You have a pretrained TCN spectrum encoder from formula prediction and need to train a rescoring model that ranks formula candidates by confidence. The input is a set of spectra with ground-truth formula labels and multiple candidate formulas per spectrum. Apply this skill when you want to freeze learned spectrum representations and focus optimization on learning formula-specific scoring without degrading the encoder's generalization.

## When NOT to use

- The TCN spectrum encoder has not been pretrained or validated on your instrument type (e.g., you only have Orbitrap models but need Q-TOF spectra) — retrain or adapt the encoder first.
- Your formula candidate set is incomplete or biased (e.g., missing correct formulas) — BCE loss will optimize ranking among a truncated set and may not generalize.
- You need to jointly optimize the spectrum encoder with the rescore head (e.g., because the encoder was trained on a different MS/MS protocol) — use a warmer initialization or unfreeze encoder layers selectively.

## Inputs

- Pretrained TCN spectrum encoder checkpoint (PyTorch .pt file)
- Batch of MS/MS spectra with m/z and intensity arrays (shape: [batch_size, num_peaks, 2])
- Ground-truth formula labels and candidate formula sets per spectrum
- Configuration file specifying model architecture and training hyperparameters

## Outputs

- Trained FormulaEncoder state dictionary
- Trained RescoreHead state dictionary
- Checkpoint file containing both state dicts and optimizer state
- Binary cross-entropy loss values logged per training step

## How to apply

Load the pretrained TCN spectrum encoder checkpoint and freeze all its parameters to prevent gradient updates. Initialize trainable FormulaEncoder and RescoreHead modules. Before passing spectra to the frozen encoder, zero the precursor m/z channel (env[:,0]) to remove the redundant mass information. Define a binary cross-entropy (BCE) loss function and optimizer that updates only the FormulaEncoder and RescoreHead parameters. Run the training loop over batches, compute BCE loss on binary correctness predictions (correct vs. incorrect formula), backpropagate gradients only through trainable modules, and update their weights.

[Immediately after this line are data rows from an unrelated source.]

/-- R94: in every step that does not fault, whatever the instruction, each timer ends one lower, or at 0; a timer the
handler has just written is ticked from the value written, and `LD Vx, DT` reads the value before the tick. -/
def Obligations.TimersTickOncePerStep : Prop :=
  ∀ s t : State, s.fault = false → step s = .next t → t.fault = false →
    (∀ x, s.fetchInstr = .ldDtVx x → t.dt.toNat = (s.reg x).toNat - 1) ∧
    ((∀ x, s.fetchInstr ≠ .ldDtVx x) → t.dt.toNat = s.dt.toNat - 1) ∧
    (∀ x, s.fetchInstr = .ldStVx x → t.st.toNat = (s.reg x).toNat - 1) ∧
    ((∀ x, s.fetchInstr ≠ .ldStVx x) → t.st.toNat = s.st.toNat - 1) ∧
    ∀ x, s.fetchInstr = .ldVxDt x → t.reg x = s.dt

/-- The history log (40_cycle_and_dispatch.md section 3, decision D28): a step that does not fault appends the fetched
opcode to the log and evicts the oldest entry beyond 50; a step that faults appends nothing. -/
def Obligations.HistoryKeepsTheLastFifty : Prop :=
  ∀ s t : State, s.fault = false → s.history.length ≤ 50 → step s = .next t →
    (t.fault = true → t.history = s.history) ∧
    (t.fault = false → s.history.length < 50 → t.history = s.history ++ [s.wordAt s.pc.toNat]) ∧
    (t.fault = false → s.history.length = 50 → t.history = s.history.tail ++ [s.wordAt s.pc.toNat])

/-- Every word of the no-op space is `NOP`, and a step that fetches one adds 2 to `pc`, ticks the timers and leaves
every other part of the core alone (the debug latch and log apart). The first clause is the table of 30_encoding.md
R81, which rests on the spec's decisions D30 (the key of the family `0x0`), D31 (that of the family `0xE`), D32 (every
unregistered low byte of the family `0xF`; all log 15) and D12 (the open parameter `P_BNNN`); the rest is R95. -/
def Obligations.NopSpaceOnlyAdvances : Prop :=
  (∀ (p : PBnnn) (op : Word), decodeWord p op = .nop op ↔
    (op.extractLsb' 12 4 = 0x0#4 ∧ op.extractLsb' 0 4 ∉ [0x0#4, 0xE#4]) ∨
    (op.extractLsb' 12 4 = 0x8#4 ∧ op.extractLsb' 0 4 ∈ [0x8#4, 0x9#4, 0xA#4, 0xB#4, 0xC#4, 0xD#4, 0xF#4]) ∨
    (op.extractLsb' 12 4 = 0xE#4 ∧ op.extractLsb' 0 4 ∉ [0x1#4, 0xE#4]) ∨
    (op.extractLsb' 12 4 = 0xF#4 ∧
      op.extractLsb' 0 8 ∉ [0x07#8, 0x0A#8, 0x15#8, 0x18#8, 0x1E#8, 0x29#8, 0x33#8, 0x55#8, 0x65#8]) ∨
    (op.extractLsb' 12 4 = 0xB#4 ∧ p = .nop)) ∧
  (∀ (op : Word) (s : State), ∃ t, exec (.nop op) s = .next t ∧ Frame [] s t) ∧
  ∀ (op : Word) (s : State), s.fault = false → s.pc.toNat ≤ 0xFFE → s.fetchInstr = .nop op →
    ∃ t, step s = .next t ∧ t.pc = s.pc + 2 ∧ t.dt.toNat = s.dt.toNat - 1 ∧ t.st.toNat = s.st.toNat - 1 ∧
      Frame [.pc, .dt, .st, .op, .history] s t

/-! ### Flow control (41_flow_control.md) -/

/-- R100: `JP NNN`. -/
def Obligations.JumpSetsPc : Prop :=
  Selects 0xF000 0x1000 (fun op => .jp (op.extractLsb' 0 12)) ∧
  ∀ (nnn : Imm12) (s : State), ∃ t, exec (.jp nnn) s = .next t ∧
    t.pc.toNat = nnn.toNat ∧ Frame [.pc] s t

/-- 41_flow_control.md, `CALL NNN` (decision D4 for the fault): it pushes the advanced `pc`, then increments, then
jumps; at `sp = 16` it faults. -/
def Obligations.CallPushesThenJumps : Prop :=
  Selects 0xF000 0x2000 (fun op => .call (op.extractLsb' 0 12)) ∧
  ∀ (nnn : Imm12) (s : State),
    (s.sp.val < 16 → ∃ t, exec (.call nnn) s = .next t ∧
      t.stackAt s.sp.val = s.pc ∧ (∀ k, k ≠ s.sp.val → t.stackAt k = s.stackAt k) ∧
      t.sp.val = s.sp.val + 1 ∧ t.pc.toNat = nnn.toNat ∧ Frame [.pc, .stack, .sp] s t) ∧
    (s.sp.val = 16 → ∃ t, exec (.call nnn) s = .next t ∧ AnnulledWith 2 (s.pc - 2) s t)

/-- 41_flow_control.md, `RET` (decision D4 for the fault): it decrements, then pops into `pc`, the entry keeping its
value; at `sp = 0` it faults. That every word `0mmE` is `RET`, not `00EE` alone, is decision D30 (log 15). -/
def Obligations.ReturnPopsIntoPc : Prop :=
  Selects 0xF00F 0x000E (fun op => .ret (op.extractLsb' 4 8)) ∧
  ∀ (mid : Byte) (s : State),
    (0 < s.sp.val → ∃ t, exec (.ret mid) s = .next t ∧
      t.sp.val = s.sp.val - 1 ∧ t.pc = s.stackAt (s.sp.val - 1) ∧ Frame [.pc, .sp] s t) ∧
    (s.sp.val = 0 → ∃ t, exec (.ret mid) s = .next t ∧ AnnulledWith 3 (s.pc - 2) s t)

/-- R103, R104: `SE Vx, NN` and `SNE Vx, NN`. -/
def Obligations.SkipOnByteComparison : Prop :=
  Selects 0xF000 0x3000 (fun op => .seImm (op.extractLsb' 8 4) (op.extractLsb' 0 8)) ∧
  Selects 0xF000 0x4000 (fun op => .sneImm (op.extractLsb' 8 4) (op.extractLsb' 0 8)) ∧
  ∀ (x : Nibble) (nn : Byte) (s : State),
    (∃ t, exec (.seImm x nn) s = .next t ∧
      (s.reg x = nn → t.pc = s.pc + 2) ∧ (s.reg x ≠ nn → t.pc = s.pc) ∧ Frame [.pc] s t) ∧
    (∃ t, exec (.sneImm x nn) s = .next t ∧
      (s.reg x ≠ nn → t.pc = s.pc + 2) ∧ (s.reg x = nn → t.pc = s.pc) ∧ Frame [.pc] s t)

/-- 41_flow_control.md, `SE Vx, Vy` and `SNE Vx, Vy`, whatever the low nibble. That every low nibble decodes alike is
derived in 30_encoding.md R71 and R76 and is the spec's decision D31 (log 15). -/
def Obligations.SkipOnRegisterComparison : Prop :=
  Selects 0xF000 0x5000 (fun op => .seReg (op.extractLsb' 8 4) (op.extractLsb' 4 4) (op.extractLsb' 0 4)) ∧
  Selects 0xF000 0x9000 (fun op => .sneReg (op.extractLsb' 8 4) (op.extractLsb' 4 4) (op.extractLsb' 0 4)) ∧
  ∀ (x y low : Nibble) (s : State),
    (∃ t, exec (.seReg x y low) s = .next t ∧
      (s.reg x = s.reg y → t.pc = s.pc + 2) ∧ (s.reg x ≠ s.reg y → t.pc = s.pc) ∧ Frame [.pc] s t) ∧
    (∃ t, exec (.sneReg x y low) s = .next t ∧
      (s.reg x ≠ s.reg y → t.pc = s.pc + 2) ∧ (s.reg x = s.reg y → t.pc = s.pc) ∧ Frame [.pc] s t)

/-- 41_flow_control.md, the words `BNNN` (decision D12) under both values of the parameter `P_BNNN`. -/
def Obligations.JumpWithOffsetByParameter : Prop :=
  (∀ op : Word, op &&& 0xF000 = 0xB000 → decodeWord .jpV0 op = .jpV0 (op.extractLsb' 0 12)) ∧
  (∀ op : Word, op &&& 0xF000 = 0xB000 → decodeWord .nop op = .nop op) ∧
  ∀ (nnn : Imm12) (s : State),
    (s.config.pBnnn = .jpV0 → ∃ t, exec (.jpV0 nnn) s = .next t ∧
      t.pc.toNat = nnn.toNat + (s.reg 0).toNat ∧ Frame [.pc] s t) ∧
    (s.config.pBnnn = .nop → ∃ t, exec (.jpV0 nnn) s = .next t ∧ Frame [] s t)

/-- 41_flow_control.md: a `CALL` and the `RET` it reaches bring `pc` to the instruction after the call and `sp` back.
-/
def Obligations.ReturnFollowsTheCallSite : Prop :=
  ∀ (nnn : Imm12) (mid : Byte) (s t : State),
    s.fault = false → s.pc.toNat ≤ 0xFFE → s.fetchInstr = .call nnn → s.sp.val < 16 → step s = .next t →
    t.pc.toNat ≤ 0xFFE → t.fetchInstr = .ret mid →
    ∃ u, step t = .next u ∧ u.pc = s.pc + 2 ∧ u.sp = s.sp ∧ u.fault = false

/-! ### Immediate, copy, logic, arithmetic, shifts (42_arithmetic_logic.md) -/

/-- R110: `LD Vx, NN`. -/
def Obligations.LoadImmediateSetsRegister : Prop :=
  Selects 0xF000 0x6000 (fun op => .ldImm (op.extractLsb' 8 4) (op.extractLsb' 0 8)) ∧
  ∀ (x : Nibble) (nn : Byte) (s : State), ∃ t, exec (.ldImm x nn) s = .next t ∧
    t.reg x = nn ∧ RegsExcept [x] s t ∧ Frame [.registers] s t

/-- R111: `ADD Vx, NN` wraps mod 256 and writes no flag. -/
def Obligations.AddImmediateWrapsWithoutFlag : Prop :=
  Selects 0xF000 0x7000 (fun op => .addImm (op.extractLsb' 8 4) (op.extractLsb' 0 8)) ∧
  ∀ (x : Nibble) (nn : Byte) (s : State), ∃ t, exec (.addImm x nn) s = .next t ∧
    (t.reg x).toNat = ((s.reg x).toNat + nn.toNat) % 256 ∧ RegsExcept [x] s t ∧ Frame [.registers] s t

/-- R112: `LD Vx, Vy`. -/
def Obligations.CopySetsRegister : Prop :=
  Selects 0xF00F 0x8000 (fun op => .ldReg (op.extractLsb' 8 4) (op.extractLsb' 4 4)) ∧
  ∀ (x y : Nibble) (s : State), ∃ t, exec (.ldReg x y) s = .next t ∧
    t.reg x = s.reg y ∧ RegsExcept [x] s t ∧ Frame [.registers] s t

/-- R113, R114, R115: `OR`, `AND`, `XOR`, bit by bit, with no flag. -/
def Obligations.LogicActsBitwiseWithoutFlag : Prop :=
  Selects 0xF00F 0x8001 (fun op => .orReg (op.extractLsb' 8 4) (op.extractLsb' 4 4)) ∧
  Selects 0xF00F 0x8002 (fun op => .andReg (op.extractLsb' 8 4) (op.extractLsb' 4 4)) ∧
  Selects 0xF00F 0x8003 (fun op => .xorReg (op.extractLsb' 8 4) (op.extractLsb' 4 4)) ∧
  ∀ (x y : Nibble) (s : State),
    (∃ t, exec (.orReg x y) s = .next t ∧
      (∀ k, (t.reg x).getLsbD k = ((s.reg x).getLsbD k || (s.reg y).getLsbD k)) ∧
      RegsExcept [x] s t ∧ Frame [.registers] s t) ∧
    (∃ t, exec (.andReg x y) s = .next t ∧
      (∀ k, (t.reg x).getLsbD k = ((s.reg x).getLsbD k && (s.reg y).getLsbD k)) ∧
      RegsExcept [x] s t ∧ Frame [.registers] s t) ∧
    (∃ t, exec (.xorReg x y) s = .next t ∧
      (∀ k, (t.reg x).getLsbD k = ((s.reg x).getLsbD k != (s.reg y).getLsbD k)) ∧
      RegsExcept [x] s t ∧ Frame [.registers] s t)

/-- 42_arithmetic_logic.md, `ADD Vx, Vy`, the sum mod 256 and the carry. The forms with `x = 15` or `y = 15` are R122
(a), the spec's decision D13 (log 16): both operands are the old values, and with `x = 15` the sum, written last, is
what `VF` ends with. -/
def Obligations.AddSetsCarryAndSum : Prop :=
  Selects 0xF00F 0x8004 (fun op => .addReg (op.extractLsb' 8 4) (op.extractLsb' 4 4)) ∧
  ∀ (x y : Nibble) (s : State), ∃ t, exec (.addReg x y) s = .next t ∧
    (t.reg x).toNat = ((s.reg x).toNat + (s.reg y).toNat) % 256 ∧
    (x ≠ 15 → t.reg 15 = if (s.reg x).toNat + (s.reg y).toNat > 255 then 1 else 0) ∧
    RegsExcept [x, 15] s t ∧ Frame [.registers] s t

/-- 42_arithmetic_logic.md, `SUB` and `SUBN` (which word is which order is general knowledge, G2): the difference mod
256 and the inverted borrow; with `x = 15` the difference is what `VF` ends with (decision D13). -/
def Obligations.SubtractSetsNoBorrowAndDifference : Prop :=
  Selects 0xF00F 0x8005 (fun op => .sub (op.extractLsb' 8 4) (op.extractLsb' 4 4)) ∧
  Selects 0xF00F 0x8007 (fun op => .subn (op.extractLsb' 8 4) (op.extractLsb' 4 4)) ∧
  ∀ (x y : Nibble) (s : State),
    (∃ t, exec (.sub x y) s = .next t ∧
      (t.reg x).toNat = ((s.reg x).toNat + 256 - (s.reg y).toNat) % 256 ∧
      (x ≠ 15 → t.reg 15 = if (s.reg x).toNat ≥ (s.reg y).toNat then 1 else 0) ∧
      RegsExcept [x, 15] s t ∧ Frame [.registers] s t) ∧
    (∃ t, exec (.subn x y) s = .next t ∧
      (t.reg x).toNat = ((s.reg y).toNat + 256 - (s.reg x).toNat) % 256 ∧
      (x ≠ 15 → t.reg 15 = if (s.reg y).toNat ≥ (s.reg x).toNat then 1 else 0) ∧
      RegsExcept [x, 15] s t ∧ Frame [.registers] s t)

/-- 42_arithmetic_logic.md, `SHR` and `SHL` by one, whatever `y`. The forms with `x = 15` are R122 (b), the spec's
decision D14 (log 16): the flag is written first and then shifted itself, so `SHR VF` ends 0 and `SHL VF` ends twice
the old bit 7. -/
def Obligations.ShiftsMoveOneBitIntoFlag : Prop :=
  Selects 0xF00F 0x8006 (fun op => .shr (op.extractLsb' 8 4) (op.extractLsb' 4 4)) ∧
  Selects 0xF00F 0x800E (fun op => .shl (op.extractLsb' 8 4) (op.extractLsb' 4 4)) ∧
  ∀ (x y : Nibble) (s : State),
    (∃ t, exec (.shr x y) s = .next t ∧
      (x ≠ 15 → (t.reg x).toNat = (s.reg x).toNat / 2 ∧ (t.reg 15).toNat = (s.reg x).toNat % 2) ∧
      (x = 15 → t.reg 15 = 0) ∧ RegsExcept [x, 15] s t ∧ Frame [.registers] s t) ∧
    (∃ t, exec (.shl x y) s = .next t ∧
      (x ≠ 15 → (t.reg x).toNat = 2 * (s.reg x).toNat % 256 ∧ (t.reg 15).toNat = (s.reg x).toNat / 128) ∧
      (x = 15 → (t.reg 15).toNat = 2 * ((s.reg 15).toNat / 128)) ∧ RegsExcept [x, 15] s t ∧ Frame [.registers] s t)

/-! ### Index register and random (43_index_random.md) -/

/-- R125: `LD I, NNN`. -/
def Obligations.LoadIndexImmediate : Prop :=
  Selects 0xF000 0xA000 (fun op => .ldI (op.extractLsb' 0 12)) ∧
  ∀ (nnn : Imm12) (s : State), ∃ t, exec (.ldI nnn) s = .next t ∧
    t.I.toNat = nnn.toNat ∧ Frame [.index] s t

/-- 43_index_random.md, `ADD I, Vx`: it wraps mod 65536 (decision D29, derived there from the width), with no flag and
no masking to 12 bits. -/
def Obligations.AddToIndexWrapsAtSixteenBits : Prop :=
  Selects 0xF0FF 0xF01E (fun op => .addI (op.extractLsb' 8 4)) ∧
  ∀ (x : Nibble) (s : State), ∃ t, exec (.addI x) s = .next t ∧
    t.I.toNat = (s.I.toNat + (s.reg x).toNat) % 65536 ∧ Frame [.index] s t

/-- 43_index_random.md, `LD F, Vx` under every `FONT_BASE`, the digit not masked (decision D17). -/
def Obligations.GlyphAddressIsNotMasked : Prop :=
  Selects 0xF0FF 0xF029 (fun op => .ldF (op.extractLsb' 8 4)) ∧
  ∀ (x : Nibble) (s : State), ∃ t, exec (.ldF x) s = .next t ∧
    t.I.toNat = s.config.fontBase.val + 5 * (s.reg x).toNat ∧ Frame [.index] s t

/-- `RND Vx, NN`: one sample of the random port, masked with `NN`, and nothing else. How the port holds its samples (a
byte the host lined up, else the free value of a counter) is the model's own choice, log 5; the statement holds for
every byte and every value of the counter. -/
def Obligations.RandomByteIsMasked : Prop :=
  Selects 0xF000 0xC000 (fun op => .rnd (op.extractLsb' 8 4) (op.extractLsb' 0 8)) ∧
  ∀ (x : Nibble) (nn : Byte) (s : State), ∃ (t : State) (r : Byte), exec (.rnd x nn) s = .next t ∧
    t.reg x = r &&& nn ∧
    (∀ b bs, s.draws = b :: bs → r = b ∧ t.draws = bs ∧ t.drawCount = s.drawCount) ∧
    (s.draws = [] → r = Config.randomByte s.drawCount ∧ t.draws = [] ∧ t.drawCount = s.drawCount + 1) ∧
    RegsExcept [x] s t ∧ Frame [.registers, .random] s t

/-! ### Display (44_display.md) -/

/-- 44_display.md, `CLS`: it clears all 2048 pixels and writes nothing else, not even `x[F]`. Only the word `00E0` is
the source's; that every word `0mm0` is `CLS` is derived in 30_encoding.md R77 and is the spec's decision D30 (log
15). -/
def Obligations.ClearScreenClearsEveryPixel : Prop :=
  Selects 0xF00F 0x0000 (fun op => .cls (op.extractLsb' 4 8)) ∧
  ∀ (mid : Byte) (s : State), ∃ t, exec (.cls mid) s = .next t ∧
    (∀ px py, px < 64 → py < 32 → t.pixel px py = false) ∧ Frame [.screen] s t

After training completes, persist the formula_encoder_state_dict and rescore_head_state_dict as separate keys in the checkpoint dictionary for later inference.

## Related tools

- **FIDDLE** (Complete deep learning pipeline for molecular formula prediction from MS/MS spectra; provides the pretrained TCN encoder and rescore model architecture) — https://github.com/JosieHong/FIDDLE
- **msfiddle** (PyPI package wrapping FIDDLE for command-line and Python API inference; used to load and run pretrained checkpoints) — https://github.com/josiehong/msfiddle
- **PyTorch** (Deep learning framework for defining neural network modules, managing checkpoints, computing gradients, and optimizing trainable parameters)

## Examples

```
python train_rescore.py --train_data ./data/training_spectra.mgf --config_path ./config/rescore_config.yml --resume_path ./check_point/fiddle_tcn_orbitrap.pt --result_path ./check_point/fiddle_rescore_orbitrap.pt --device 0
```

## Evaluation signals

- The frozen TCN encoder parameters remain unchanged after training (verify by comparing encoder checkpoint before and after training).
- FormulaEncoder and RescoreHead parameters show non-zero gradient updates during backpropagation steps.
- Binary cross-entropy loss converges or decreases monotonically over training epochs, indicating the rescore head is learning to rank formulas correctly.
- Validation set rescoring accuracy (fraction of top-ranked candidates matching ground truth) improves after training relative to randomly initialized head.
- Checkpoint file contains exactly two state dict keys (formula_encoder_state_dict and rescore_head_state_dict) with matching parameter names and shapes to the training modules.

## Limitations

- The rescore model's performance is bounded by the pretrained TCN encoder's spectrum representation quality; if the encoder is poorly trained or instrument-mismatch exists (e.g., encoder from Orbitrap but spectra are Q-TOF), rescoring will not compensate.
- Freezing the encoder assumes that m/z-intensity spectrum features transfer well to the rescoring task; if the formula distribution at inference time differs significantly from training, the frozen representation may be suboptimal.
- Zeroing the precursor m/z channel (env[:,0]) is specific to the FIDDLE architecture and assumes the encoder was trained with this preprocessing; changing this step may require retraining the encoder itself.

## Evidence

- [other] The training mechanism operates by freezing the TCN spectrum encoder, training FormulaEncoder and RescoreHead with BCE loss, zeroing the precursor m/z channel (env[:,0]) before the encoder, and persisting formula_encoder_state_dict and rescore_head_state_dict to the checkpoint.: "The training mechanism operates by freezing the TCN spectrum encoder, training FormulaEncoder and RescoreHead with BCE loss, zeroing the precursor m/z channel (env[:,0]) before the encoder, and"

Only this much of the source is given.